WHAT YOU WILL DO → Among the records below, find each line that includes the string "filter" and copy it.

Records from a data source
────────────────────

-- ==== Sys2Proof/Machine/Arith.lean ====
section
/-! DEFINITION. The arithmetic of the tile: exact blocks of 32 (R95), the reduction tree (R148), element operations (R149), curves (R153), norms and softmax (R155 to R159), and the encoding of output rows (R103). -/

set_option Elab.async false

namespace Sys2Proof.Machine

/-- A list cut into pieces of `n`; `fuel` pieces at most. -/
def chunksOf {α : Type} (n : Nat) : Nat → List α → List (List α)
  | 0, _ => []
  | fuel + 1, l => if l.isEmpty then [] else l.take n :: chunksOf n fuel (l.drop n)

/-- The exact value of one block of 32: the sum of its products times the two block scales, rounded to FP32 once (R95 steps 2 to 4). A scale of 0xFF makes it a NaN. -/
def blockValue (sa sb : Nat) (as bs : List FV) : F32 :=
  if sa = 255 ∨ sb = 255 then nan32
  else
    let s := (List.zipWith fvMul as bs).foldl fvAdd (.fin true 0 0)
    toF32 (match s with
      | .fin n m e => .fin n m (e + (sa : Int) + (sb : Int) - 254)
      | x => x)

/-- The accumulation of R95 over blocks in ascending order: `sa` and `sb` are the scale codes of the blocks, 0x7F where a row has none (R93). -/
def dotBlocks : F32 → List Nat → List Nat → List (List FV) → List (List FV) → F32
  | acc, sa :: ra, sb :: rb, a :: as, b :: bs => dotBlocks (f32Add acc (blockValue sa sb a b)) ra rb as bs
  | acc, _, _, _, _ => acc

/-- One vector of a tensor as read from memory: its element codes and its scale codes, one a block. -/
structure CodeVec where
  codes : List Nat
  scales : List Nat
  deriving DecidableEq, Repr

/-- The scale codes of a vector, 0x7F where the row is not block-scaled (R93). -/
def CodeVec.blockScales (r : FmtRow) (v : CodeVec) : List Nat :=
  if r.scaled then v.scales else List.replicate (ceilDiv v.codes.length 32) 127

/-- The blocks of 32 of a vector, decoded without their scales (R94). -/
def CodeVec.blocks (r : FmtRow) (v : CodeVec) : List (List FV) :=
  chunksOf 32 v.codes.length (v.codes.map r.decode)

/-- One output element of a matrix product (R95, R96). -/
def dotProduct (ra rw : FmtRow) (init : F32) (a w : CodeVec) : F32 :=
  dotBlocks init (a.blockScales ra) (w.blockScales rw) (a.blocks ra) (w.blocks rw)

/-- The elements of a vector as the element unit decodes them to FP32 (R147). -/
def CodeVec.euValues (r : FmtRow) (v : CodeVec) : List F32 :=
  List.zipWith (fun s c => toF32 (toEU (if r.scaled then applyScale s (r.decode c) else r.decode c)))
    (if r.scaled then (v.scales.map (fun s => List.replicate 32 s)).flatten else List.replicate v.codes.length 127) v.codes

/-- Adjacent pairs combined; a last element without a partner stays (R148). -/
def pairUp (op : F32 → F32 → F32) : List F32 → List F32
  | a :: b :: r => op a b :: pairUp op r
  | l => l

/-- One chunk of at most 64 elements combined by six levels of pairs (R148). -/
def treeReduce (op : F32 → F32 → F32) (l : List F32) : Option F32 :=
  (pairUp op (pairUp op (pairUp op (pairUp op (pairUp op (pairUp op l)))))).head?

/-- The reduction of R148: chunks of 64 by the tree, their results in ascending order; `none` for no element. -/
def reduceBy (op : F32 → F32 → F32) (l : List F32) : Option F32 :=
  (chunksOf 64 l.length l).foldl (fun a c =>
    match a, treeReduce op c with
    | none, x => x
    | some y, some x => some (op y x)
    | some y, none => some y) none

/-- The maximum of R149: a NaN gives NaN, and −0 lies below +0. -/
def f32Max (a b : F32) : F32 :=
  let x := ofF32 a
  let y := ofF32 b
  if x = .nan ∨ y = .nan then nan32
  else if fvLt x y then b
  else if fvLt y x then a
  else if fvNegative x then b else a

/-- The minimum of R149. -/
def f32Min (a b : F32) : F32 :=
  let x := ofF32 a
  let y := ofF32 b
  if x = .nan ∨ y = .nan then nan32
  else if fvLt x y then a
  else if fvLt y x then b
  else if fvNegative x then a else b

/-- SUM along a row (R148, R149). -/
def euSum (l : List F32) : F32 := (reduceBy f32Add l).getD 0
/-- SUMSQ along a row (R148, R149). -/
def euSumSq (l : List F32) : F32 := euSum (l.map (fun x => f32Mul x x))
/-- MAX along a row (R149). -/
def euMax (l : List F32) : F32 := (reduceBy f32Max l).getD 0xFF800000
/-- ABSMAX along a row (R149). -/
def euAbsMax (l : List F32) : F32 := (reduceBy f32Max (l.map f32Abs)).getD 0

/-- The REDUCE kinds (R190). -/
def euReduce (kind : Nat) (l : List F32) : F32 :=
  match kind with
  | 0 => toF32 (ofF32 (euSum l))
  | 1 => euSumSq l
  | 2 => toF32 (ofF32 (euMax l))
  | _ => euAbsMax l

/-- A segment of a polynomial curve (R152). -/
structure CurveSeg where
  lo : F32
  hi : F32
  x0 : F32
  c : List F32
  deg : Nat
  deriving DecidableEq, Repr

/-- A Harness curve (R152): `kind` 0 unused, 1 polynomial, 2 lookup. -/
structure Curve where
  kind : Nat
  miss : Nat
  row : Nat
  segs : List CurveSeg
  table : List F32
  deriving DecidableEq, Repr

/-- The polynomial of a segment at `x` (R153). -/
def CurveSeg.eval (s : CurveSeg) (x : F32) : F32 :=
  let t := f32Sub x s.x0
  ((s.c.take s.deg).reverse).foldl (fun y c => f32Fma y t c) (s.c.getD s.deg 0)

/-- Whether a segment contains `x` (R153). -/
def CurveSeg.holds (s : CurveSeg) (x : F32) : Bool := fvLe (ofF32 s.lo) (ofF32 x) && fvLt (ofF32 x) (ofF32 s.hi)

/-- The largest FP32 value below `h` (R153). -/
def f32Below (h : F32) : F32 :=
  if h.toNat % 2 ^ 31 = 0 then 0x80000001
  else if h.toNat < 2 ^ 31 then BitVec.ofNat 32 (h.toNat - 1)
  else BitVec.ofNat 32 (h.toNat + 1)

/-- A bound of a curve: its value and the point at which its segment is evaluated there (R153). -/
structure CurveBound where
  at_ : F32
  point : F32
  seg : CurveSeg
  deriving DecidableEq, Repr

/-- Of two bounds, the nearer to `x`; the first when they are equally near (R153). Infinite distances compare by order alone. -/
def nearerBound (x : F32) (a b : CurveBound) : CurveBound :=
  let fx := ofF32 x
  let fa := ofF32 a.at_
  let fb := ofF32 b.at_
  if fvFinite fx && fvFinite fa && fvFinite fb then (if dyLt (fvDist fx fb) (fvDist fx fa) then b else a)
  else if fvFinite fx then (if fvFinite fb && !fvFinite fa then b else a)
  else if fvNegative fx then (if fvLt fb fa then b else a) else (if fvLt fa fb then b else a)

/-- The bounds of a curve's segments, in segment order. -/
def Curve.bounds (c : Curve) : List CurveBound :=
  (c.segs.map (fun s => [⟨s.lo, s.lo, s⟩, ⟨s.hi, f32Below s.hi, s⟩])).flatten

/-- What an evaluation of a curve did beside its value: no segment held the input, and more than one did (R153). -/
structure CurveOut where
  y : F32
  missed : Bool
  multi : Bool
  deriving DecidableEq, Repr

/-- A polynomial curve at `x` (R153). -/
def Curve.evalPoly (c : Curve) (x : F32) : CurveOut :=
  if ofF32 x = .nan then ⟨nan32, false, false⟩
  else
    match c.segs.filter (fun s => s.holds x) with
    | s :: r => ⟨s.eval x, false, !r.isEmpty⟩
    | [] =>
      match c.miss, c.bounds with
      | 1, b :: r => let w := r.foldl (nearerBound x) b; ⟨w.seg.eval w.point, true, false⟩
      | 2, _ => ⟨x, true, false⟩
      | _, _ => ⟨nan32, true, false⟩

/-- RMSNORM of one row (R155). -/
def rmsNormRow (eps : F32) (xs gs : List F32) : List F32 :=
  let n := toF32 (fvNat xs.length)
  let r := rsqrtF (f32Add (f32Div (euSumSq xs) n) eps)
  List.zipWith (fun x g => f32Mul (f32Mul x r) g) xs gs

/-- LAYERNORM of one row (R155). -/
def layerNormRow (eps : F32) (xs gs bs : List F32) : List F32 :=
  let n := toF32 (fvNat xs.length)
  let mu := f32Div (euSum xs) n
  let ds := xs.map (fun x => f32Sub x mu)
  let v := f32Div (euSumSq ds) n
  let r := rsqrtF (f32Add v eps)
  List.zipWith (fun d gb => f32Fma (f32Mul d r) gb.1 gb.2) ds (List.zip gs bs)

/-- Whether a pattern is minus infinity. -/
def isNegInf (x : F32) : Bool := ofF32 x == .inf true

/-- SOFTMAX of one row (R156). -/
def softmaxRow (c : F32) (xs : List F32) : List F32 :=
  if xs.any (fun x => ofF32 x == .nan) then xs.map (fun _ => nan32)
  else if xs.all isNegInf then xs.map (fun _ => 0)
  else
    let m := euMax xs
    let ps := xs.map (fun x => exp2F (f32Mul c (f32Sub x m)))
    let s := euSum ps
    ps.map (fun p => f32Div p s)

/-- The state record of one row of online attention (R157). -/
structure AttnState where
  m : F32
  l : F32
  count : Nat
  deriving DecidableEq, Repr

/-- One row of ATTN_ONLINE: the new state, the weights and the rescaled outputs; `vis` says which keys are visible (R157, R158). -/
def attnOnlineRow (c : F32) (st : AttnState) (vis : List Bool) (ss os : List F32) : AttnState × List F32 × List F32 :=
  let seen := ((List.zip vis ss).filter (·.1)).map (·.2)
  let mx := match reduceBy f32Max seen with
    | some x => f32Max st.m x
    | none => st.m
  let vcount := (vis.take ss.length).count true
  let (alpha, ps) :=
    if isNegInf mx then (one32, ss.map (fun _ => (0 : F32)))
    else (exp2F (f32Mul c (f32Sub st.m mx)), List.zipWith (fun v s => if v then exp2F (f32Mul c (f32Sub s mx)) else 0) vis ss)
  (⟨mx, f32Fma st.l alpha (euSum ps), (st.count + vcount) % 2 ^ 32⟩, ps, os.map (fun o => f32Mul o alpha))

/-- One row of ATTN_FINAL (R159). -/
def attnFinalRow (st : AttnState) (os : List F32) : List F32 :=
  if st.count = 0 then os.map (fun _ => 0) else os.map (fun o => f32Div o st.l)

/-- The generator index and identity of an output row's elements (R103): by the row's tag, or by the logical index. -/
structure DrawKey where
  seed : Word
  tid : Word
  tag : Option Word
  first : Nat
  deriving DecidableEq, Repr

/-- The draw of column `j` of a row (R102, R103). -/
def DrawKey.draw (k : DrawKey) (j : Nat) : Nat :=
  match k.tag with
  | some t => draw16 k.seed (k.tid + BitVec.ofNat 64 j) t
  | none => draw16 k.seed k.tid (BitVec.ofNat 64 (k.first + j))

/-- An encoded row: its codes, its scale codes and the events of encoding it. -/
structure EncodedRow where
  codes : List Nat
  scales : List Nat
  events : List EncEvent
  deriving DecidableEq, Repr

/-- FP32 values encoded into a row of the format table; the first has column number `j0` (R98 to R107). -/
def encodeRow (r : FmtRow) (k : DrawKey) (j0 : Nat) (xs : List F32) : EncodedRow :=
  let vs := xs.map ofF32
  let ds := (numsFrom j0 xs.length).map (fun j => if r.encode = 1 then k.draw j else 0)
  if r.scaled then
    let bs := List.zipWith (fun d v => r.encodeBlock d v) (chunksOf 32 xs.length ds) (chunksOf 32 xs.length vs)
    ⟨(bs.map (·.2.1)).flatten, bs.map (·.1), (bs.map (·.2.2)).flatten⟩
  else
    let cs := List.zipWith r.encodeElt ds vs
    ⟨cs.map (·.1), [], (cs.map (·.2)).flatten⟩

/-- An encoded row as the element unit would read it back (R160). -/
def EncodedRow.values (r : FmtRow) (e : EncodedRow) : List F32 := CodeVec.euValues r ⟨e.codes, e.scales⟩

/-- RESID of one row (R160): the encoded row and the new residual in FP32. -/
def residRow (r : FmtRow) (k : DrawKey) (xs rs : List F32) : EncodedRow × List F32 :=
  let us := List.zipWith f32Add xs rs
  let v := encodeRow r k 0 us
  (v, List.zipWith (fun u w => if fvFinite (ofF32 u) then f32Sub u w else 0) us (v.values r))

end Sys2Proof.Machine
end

────────────────────

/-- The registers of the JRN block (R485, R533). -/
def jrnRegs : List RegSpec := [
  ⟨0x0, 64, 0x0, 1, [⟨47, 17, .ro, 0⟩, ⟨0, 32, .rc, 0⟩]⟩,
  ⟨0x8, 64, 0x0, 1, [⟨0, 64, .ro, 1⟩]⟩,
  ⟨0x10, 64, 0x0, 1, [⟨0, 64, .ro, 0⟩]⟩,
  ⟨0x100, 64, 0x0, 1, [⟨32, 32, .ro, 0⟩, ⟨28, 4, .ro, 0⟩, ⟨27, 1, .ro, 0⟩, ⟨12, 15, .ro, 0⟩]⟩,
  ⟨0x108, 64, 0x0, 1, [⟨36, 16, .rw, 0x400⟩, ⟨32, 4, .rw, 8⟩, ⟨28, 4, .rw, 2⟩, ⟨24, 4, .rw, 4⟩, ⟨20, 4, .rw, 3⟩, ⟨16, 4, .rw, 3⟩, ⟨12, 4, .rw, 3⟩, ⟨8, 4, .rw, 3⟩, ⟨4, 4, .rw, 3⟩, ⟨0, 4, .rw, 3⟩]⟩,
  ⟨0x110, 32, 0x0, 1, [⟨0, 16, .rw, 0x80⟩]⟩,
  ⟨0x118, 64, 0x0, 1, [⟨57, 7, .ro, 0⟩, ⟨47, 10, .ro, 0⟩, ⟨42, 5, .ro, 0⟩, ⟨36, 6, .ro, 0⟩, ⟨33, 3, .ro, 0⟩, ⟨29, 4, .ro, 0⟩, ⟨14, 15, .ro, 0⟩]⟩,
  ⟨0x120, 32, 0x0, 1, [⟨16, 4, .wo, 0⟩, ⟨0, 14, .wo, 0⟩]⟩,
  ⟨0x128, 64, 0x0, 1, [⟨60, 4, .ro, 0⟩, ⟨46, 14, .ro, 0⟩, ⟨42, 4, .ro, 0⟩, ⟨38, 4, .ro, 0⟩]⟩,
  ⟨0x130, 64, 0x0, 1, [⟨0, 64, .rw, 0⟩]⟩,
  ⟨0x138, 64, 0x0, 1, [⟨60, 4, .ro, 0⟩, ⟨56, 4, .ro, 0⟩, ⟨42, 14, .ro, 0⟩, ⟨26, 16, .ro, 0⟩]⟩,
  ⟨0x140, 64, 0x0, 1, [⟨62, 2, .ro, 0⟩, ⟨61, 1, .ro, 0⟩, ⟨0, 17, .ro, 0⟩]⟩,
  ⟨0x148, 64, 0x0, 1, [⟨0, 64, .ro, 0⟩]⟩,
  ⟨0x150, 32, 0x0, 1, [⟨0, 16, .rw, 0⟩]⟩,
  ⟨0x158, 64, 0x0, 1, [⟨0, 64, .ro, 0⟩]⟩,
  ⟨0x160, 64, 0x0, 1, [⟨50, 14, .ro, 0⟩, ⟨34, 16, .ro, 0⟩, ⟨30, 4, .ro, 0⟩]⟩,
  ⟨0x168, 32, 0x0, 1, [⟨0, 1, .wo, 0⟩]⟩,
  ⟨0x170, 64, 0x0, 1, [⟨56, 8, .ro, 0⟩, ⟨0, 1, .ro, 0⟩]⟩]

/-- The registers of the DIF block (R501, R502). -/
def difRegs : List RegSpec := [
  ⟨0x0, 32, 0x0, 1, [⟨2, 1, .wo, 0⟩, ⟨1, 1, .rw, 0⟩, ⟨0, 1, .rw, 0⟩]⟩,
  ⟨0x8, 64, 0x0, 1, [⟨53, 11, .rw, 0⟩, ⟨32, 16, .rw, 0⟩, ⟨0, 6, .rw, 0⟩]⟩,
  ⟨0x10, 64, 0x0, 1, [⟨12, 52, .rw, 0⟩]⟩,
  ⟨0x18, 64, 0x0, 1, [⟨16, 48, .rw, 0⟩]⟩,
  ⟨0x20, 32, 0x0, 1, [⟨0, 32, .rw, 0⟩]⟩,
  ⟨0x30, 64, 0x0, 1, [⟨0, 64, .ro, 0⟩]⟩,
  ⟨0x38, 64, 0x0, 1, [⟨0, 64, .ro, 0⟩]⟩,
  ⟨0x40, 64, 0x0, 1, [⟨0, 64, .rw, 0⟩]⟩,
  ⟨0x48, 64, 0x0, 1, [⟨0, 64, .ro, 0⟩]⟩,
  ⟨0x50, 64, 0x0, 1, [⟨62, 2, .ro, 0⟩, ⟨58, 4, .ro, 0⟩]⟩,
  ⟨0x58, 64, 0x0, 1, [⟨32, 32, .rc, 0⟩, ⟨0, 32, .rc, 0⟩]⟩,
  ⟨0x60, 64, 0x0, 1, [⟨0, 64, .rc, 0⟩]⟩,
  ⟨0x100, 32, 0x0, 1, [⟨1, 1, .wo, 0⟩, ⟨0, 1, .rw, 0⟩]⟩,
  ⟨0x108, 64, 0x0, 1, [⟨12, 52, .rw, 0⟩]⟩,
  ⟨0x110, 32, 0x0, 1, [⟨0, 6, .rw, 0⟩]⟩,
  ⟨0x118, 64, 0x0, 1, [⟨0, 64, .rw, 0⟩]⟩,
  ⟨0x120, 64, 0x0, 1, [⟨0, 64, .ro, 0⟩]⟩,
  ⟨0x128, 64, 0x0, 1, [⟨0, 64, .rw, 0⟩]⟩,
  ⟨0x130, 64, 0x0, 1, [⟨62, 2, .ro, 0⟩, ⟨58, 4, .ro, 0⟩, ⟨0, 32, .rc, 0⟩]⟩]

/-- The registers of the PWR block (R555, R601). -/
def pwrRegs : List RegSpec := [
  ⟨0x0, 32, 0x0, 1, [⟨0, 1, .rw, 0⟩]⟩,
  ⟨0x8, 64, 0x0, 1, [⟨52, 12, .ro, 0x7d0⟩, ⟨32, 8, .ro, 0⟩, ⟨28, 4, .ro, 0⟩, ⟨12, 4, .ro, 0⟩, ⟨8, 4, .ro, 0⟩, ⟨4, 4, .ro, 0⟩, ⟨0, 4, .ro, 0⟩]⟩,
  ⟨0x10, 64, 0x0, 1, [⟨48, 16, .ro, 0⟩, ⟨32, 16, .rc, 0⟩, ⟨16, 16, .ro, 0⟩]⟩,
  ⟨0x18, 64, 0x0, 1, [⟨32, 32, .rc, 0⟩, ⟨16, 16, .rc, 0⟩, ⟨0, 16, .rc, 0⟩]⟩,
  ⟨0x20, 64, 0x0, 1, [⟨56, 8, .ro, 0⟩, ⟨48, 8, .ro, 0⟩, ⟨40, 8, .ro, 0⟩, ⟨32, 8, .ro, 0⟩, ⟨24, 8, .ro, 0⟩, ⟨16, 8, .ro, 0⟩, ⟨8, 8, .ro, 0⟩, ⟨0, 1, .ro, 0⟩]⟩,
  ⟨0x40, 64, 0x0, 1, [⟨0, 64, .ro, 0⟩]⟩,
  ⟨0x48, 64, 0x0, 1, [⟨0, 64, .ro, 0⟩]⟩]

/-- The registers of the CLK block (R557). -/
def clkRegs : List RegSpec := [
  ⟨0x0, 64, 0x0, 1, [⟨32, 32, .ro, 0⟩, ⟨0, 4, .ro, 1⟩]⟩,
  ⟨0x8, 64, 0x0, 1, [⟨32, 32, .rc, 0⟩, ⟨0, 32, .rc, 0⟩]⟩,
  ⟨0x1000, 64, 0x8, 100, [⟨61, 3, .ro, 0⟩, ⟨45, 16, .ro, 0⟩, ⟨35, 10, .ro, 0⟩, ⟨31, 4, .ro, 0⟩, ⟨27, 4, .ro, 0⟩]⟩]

────────────────────

EXERCISE ANSWER →
    match c.segs.filter (fun s => s.holds x) with
  let seen := ((List.zip vis ss).filter (·.1)).map (·.2)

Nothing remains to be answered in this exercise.